Repeat only the stretch of lines below that runs from the line with "unfold State.composerBoundary" through the line with "State.fallbackCommit_only _ _)", unaltered.

## [EXERCISE INPUT]
=== Begin Enclosure ===

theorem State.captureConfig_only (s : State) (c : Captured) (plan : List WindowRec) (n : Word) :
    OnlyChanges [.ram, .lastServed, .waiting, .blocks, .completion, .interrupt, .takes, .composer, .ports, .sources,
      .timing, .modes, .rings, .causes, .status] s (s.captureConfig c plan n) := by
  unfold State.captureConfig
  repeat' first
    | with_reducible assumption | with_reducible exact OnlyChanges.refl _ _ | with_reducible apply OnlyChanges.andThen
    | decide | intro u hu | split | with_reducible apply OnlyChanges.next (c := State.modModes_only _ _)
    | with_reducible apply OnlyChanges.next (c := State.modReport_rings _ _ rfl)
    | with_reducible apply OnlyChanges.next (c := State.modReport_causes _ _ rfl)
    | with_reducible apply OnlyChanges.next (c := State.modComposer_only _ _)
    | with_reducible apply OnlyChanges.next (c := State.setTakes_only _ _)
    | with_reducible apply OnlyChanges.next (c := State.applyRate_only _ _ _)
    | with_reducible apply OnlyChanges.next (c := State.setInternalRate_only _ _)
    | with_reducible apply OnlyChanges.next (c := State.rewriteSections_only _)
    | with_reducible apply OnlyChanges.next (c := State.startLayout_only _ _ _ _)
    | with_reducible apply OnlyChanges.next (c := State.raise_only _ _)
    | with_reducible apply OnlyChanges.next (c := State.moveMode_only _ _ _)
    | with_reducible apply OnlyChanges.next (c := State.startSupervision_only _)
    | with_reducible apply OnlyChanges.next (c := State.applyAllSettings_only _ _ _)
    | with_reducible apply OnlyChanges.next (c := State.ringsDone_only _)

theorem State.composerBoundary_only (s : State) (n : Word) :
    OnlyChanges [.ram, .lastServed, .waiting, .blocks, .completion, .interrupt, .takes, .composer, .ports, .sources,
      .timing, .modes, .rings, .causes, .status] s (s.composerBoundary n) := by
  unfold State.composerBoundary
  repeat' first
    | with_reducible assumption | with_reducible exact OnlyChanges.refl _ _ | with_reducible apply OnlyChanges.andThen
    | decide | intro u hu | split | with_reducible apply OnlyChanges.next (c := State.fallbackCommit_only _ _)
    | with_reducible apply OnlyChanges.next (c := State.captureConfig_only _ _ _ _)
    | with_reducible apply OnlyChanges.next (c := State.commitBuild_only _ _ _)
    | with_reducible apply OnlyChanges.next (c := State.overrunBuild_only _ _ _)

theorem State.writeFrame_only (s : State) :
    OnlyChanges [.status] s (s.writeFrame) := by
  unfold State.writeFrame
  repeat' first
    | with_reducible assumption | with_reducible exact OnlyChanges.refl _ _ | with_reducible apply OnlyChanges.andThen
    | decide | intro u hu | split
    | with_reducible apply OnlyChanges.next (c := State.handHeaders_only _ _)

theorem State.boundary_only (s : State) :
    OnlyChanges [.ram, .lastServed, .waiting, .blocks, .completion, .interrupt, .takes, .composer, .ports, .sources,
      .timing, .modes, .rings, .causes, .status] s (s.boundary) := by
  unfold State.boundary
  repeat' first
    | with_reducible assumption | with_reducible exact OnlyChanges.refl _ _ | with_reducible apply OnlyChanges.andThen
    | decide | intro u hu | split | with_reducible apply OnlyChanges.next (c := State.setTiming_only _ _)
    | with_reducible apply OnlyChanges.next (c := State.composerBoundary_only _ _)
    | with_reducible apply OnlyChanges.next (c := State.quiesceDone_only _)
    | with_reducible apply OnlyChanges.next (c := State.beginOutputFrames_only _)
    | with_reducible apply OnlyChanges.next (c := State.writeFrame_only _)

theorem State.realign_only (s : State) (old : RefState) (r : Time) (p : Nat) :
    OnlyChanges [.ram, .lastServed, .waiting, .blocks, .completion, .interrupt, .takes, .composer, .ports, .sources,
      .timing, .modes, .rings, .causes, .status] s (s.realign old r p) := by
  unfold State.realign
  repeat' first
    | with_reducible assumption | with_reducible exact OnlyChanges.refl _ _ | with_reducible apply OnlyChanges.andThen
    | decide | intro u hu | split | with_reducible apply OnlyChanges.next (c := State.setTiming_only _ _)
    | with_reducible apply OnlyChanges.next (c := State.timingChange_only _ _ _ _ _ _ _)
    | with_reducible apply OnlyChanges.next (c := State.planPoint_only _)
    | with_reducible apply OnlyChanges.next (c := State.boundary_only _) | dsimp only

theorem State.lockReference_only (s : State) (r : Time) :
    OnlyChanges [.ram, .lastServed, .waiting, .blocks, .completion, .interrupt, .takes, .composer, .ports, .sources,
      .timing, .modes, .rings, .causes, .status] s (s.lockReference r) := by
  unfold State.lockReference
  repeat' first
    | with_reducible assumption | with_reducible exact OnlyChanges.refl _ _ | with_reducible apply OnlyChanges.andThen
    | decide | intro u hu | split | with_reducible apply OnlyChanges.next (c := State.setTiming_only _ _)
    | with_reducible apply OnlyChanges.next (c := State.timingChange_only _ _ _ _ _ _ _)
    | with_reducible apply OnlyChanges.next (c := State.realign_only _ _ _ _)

=== End Enclosure ===

## [EXPECTED ANSWER]
  unfold State.composerBoundary
  repeat' first
    | with_reducible assumption | with_reducible exact OnlyChanges.refl _ _ | with_reducible apply OnlyChanges.andThen
    | decide | intro u hu | split | with_reducible apply OnlyChanges.next (c := State.fallbackCommit_only _ _)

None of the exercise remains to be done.